### Task goal
Whenever a line below includes the string "homeSlice", show it.

### Exercise materials
########

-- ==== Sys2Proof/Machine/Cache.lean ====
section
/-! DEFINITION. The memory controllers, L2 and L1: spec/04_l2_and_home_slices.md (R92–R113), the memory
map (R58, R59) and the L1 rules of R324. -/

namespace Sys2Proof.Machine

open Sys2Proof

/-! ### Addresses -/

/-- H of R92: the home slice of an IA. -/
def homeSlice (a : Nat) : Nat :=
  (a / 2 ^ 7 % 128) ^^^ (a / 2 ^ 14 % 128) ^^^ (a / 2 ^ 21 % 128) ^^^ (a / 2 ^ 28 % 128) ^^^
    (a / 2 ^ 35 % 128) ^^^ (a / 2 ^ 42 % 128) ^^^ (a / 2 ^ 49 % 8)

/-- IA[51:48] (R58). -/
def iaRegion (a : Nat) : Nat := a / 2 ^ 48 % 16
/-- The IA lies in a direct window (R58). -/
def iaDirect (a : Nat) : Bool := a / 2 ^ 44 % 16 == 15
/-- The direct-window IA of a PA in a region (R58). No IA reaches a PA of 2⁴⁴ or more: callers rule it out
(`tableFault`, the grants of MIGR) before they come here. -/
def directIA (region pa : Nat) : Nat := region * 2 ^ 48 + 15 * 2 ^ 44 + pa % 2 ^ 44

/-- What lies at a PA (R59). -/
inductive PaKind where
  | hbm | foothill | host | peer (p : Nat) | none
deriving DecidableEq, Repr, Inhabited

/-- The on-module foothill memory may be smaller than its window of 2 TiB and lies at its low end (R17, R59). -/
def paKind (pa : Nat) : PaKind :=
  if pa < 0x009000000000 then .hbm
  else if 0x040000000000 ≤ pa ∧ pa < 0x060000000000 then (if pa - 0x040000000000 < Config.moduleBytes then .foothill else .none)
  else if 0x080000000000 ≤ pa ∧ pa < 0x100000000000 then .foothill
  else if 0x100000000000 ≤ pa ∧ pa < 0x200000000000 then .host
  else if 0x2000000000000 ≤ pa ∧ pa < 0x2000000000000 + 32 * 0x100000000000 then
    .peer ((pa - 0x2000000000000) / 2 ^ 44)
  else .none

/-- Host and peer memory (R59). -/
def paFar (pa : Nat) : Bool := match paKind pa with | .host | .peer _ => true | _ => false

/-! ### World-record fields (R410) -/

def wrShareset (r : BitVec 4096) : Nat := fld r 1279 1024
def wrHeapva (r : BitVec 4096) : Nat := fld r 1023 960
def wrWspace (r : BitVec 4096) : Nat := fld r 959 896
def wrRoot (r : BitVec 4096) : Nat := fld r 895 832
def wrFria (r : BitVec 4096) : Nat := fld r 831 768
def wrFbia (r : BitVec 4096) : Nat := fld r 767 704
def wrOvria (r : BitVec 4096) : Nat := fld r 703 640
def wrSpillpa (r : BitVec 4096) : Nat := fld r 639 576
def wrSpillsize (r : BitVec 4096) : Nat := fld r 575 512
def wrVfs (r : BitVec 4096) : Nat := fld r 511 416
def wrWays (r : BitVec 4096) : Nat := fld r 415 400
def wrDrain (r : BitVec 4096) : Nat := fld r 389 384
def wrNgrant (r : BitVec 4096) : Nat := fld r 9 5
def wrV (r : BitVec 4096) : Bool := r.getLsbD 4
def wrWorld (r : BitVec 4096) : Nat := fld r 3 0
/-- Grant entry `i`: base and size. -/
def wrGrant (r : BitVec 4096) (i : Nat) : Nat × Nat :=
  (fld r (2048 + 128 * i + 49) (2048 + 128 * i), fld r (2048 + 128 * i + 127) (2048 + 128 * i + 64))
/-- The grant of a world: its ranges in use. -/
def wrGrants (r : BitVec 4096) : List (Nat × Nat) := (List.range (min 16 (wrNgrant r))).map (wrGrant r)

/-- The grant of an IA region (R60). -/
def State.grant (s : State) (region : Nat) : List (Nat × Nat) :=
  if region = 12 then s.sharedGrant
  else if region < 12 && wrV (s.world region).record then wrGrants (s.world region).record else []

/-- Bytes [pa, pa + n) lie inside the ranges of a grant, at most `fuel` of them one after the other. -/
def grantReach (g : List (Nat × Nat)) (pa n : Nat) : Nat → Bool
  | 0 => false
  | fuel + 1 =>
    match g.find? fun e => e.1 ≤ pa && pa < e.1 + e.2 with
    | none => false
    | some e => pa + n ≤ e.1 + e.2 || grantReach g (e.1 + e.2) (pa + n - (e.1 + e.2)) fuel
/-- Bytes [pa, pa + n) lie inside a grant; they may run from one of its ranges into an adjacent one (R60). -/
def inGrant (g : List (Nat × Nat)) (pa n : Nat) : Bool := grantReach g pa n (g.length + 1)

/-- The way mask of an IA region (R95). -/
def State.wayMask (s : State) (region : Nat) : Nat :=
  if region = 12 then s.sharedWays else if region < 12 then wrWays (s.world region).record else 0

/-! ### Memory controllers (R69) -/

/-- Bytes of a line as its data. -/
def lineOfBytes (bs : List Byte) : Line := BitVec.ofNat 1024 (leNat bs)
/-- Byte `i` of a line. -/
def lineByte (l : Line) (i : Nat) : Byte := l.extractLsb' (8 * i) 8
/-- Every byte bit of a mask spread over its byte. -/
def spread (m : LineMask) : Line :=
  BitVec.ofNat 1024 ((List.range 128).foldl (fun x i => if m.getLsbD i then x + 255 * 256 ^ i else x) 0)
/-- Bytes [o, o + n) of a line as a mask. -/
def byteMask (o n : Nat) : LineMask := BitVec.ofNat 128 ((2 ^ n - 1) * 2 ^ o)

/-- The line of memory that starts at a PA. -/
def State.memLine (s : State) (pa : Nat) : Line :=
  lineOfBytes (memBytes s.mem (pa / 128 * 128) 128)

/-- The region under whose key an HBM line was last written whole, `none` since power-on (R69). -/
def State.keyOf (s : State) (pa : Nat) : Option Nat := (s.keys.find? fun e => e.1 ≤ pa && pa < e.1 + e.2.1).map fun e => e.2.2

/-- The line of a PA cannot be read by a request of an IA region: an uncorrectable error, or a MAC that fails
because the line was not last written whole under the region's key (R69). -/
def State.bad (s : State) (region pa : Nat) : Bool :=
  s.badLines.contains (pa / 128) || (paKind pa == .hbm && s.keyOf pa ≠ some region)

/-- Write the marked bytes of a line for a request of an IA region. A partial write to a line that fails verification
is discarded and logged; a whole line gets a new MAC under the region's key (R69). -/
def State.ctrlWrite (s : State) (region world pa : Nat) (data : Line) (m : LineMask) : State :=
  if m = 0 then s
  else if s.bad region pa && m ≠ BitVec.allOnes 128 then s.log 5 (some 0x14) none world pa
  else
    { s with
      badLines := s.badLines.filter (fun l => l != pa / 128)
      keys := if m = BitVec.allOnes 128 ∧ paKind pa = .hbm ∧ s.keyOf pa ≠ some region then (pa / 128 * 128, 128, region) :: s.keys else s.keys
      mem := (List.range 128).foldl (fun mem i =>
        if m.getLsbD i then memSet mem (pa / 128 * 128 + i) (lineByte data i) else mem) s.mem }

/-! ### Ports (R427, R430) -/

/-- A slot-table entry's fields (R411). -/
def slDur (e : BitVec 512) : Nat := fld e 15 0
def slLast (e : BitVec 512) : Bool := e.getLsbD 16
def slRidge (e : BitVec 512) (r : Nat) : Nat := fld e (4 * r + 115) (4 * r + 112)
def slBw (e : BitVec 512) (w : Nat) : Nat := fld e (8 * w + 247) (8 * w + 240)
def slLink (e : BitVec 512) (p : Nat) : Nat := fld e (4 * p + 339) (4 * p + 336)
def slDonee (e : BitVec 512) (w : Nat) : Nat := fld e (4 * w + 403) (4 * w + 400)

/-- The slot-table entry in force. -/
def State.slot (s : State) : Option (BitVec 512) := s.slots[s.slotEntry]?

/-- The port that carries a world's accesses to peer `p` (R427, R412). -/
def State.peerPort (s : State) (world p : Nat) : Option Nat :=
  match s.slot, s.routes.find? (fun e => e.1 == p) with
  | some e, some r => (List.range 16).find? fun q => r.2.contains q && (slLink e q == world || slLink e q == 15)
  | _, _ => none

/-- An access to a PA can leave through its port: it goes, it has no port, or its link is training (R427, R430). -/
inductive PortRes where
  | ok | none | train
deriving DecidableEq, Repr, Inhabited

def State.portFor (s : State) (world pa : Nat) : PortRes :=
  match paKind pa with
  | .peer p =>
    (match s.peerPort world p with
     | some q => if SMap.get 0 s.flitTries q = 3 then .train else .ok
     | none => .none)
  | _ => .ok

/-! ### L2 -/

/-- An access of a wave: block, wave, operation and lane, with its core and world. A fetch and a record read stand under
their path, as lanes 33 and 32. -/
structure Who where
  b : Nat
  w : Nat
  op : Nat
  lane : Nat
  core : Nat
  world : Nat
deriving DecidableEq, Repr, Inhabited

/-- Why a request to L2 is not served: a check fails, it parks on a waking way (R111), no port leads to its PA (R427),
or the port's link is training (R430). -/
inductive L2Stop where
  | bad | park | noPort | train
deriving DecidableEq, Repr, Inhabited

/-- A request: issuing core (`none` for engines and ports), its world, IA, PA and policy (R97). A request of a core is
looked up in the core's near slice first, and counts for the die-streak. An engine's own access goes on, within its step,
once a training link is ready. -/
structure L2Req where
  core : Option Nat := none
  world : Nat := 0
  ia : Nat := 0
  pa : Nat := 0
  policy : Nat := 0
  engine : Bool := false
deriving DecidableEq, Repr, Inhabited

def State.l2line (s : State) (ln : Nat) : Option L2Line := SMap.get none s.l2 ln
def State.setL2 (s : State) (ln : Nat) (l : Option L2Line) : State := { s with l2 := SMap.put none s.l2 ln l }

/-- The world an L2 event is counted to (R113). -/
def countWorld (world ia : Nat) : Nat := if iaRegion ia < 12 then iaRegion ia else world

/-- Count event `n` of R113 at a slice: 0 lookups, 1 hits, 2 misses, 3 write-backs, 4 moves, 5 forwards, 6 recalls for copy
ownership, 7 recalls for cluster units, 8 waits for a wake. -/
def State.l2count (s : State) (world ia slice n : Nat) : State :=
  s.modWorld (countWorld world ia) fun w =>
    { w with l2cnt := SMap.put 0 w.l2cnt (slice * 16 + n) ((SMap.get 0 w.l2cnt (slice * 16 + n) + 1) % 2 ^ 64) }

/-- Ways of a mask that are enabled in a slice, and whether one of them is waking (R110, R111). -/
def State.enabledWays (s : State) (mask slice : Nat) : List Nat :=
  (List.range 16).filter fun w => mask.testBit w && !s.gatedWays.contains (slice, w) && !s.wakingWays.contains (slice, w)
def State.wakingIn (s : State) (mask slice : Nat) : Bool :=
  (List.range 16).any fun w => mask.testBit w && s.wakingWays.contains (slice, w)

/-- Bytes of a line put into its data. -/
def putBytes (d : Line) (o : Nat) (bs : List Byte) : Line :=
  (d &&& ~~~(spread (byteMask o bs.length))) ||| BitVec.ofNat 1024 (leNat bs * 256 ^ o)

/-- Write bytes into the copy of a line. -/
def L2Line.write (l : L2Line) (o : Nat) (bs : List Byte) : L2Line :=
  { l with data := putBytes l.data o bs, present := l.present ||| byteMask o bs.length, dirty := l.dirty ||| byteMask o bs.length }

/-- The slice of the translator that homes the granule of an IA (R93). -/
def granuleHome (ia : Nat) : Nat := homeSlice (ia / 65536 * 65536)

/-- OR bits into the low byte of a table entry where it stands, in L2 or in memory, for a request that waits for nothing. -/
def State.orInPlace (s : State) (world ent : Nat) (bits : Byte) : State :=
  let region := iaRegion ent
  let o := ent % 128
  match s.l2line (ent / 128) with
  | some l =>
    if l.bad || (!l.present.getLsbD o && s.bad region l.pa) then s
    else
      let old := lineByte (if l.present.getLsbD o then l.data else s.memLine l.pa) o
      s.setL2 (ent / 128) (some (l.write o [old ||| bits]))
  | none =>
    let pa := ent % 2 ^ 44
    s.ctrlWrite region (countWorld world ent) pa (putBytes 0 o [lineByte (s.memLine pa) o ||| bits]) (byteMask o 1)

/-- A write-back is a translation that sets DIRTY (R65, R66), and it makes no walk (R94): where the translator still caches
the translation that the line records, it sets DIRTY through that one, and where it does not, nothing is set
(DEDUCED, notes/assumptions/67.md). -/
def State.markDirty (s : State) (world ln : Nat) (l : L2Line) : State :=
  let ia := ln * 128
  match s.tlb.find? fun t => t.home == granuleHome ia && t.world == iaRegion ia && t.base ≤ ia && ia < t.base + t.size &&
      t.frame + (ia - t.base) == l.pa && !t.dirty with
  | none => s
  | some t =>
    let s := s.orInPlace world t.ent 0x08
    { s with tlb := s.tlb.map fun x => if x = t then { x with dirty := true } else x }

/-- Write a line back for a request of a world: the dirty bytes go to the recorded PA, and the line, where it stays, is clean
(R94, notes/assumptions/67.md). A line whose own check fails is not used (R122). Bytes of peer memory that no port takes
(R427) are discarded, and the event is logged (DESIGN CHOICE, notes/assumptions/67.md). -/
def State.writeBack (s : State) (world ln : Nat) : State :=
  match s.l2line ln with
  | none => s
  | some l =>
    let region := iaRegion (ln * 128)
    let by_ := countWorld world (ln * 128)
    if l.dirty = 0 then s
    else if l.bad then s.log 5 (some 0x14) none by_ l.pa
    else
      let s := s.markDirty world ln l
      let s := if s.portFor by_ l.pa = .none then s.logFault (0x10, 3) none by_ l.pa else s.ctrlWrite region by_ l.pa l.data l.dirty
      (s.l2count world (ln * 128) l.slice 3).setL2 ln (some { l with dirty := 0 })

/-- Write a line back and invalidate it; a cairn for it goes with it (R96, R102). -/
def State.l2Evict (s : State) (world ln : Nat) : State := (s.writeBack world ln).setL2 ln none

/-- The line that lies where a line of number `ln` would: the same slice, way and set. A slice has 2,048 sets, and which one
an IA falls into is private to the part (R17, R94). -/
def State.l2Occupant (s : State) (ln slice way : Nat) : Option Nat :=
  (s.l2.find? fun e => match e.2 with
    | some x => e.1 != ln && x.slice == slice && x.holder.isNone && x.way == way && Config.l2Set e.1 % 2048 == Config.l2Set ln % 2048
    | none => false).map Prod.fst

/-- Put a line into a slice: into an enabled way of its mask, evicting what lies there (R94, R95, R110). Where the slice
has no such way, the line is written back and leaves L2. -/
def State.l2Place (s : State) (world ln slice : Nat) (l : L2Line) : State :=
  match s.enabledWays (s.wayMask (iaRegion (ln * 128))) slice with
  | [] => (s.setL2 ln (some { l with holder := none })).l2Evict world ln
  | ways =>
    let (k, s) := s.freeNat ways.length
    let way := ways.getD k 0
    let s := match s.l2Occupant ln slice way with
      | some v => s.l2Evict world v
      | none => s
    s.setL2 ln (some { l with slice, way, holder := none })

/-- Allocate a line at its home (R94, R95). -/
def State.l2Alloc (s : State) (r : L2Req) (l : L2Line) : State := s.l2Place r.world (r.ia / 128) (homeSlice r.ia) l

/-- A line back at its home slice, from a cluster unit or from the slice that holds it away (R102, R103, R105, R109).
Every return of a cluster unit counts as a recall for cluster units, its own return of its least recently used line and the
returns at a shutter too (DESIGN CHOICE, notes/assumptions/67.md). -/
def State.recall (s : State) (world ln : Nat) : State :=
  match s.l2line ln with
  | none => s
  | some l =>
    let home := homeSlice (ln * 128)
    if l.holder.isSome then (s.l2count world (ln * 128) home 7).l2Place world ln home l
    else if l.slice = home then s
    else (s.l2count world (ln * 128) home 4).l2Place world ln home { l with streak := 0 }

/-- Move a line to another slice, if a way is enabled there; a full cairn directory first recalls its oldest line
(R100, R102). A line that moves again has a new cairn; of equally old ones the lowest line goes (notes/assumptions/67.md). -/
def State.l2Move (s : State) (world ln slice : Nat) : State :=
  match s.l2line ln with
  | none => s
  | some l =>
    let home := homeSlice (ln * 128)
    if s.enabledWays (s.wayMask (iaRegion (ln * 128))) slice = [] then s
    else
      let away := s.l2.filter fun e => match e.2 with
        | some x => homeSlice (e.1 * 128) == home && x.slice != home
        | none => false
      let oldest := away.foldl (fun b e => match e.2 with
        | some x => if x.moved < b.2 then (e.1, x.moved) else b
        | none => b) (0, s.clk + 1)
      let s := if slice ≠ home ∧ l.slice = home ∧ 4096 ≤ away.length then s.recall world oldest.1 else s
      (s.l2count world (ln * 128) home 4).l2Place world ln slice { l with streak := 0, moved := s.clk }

########

### Answer to the problem
def homeSlice (a : Nat) : Nat :=
def granuleHome (ia : Nat) : Nat := homeSlice (ia / 65536 * 65536)
def State.l2Alloc (s : State) (r : L2Req) (l : L2Line) : State := s.l2Place r.world (r.ia / 128) (homeSlice r.ia) l
    let home := homeSlice (ln * 128)
    let home := homeSlice (ln * 128)
        | some x => homeSlice (e.1 * 128) == home && x.slice != home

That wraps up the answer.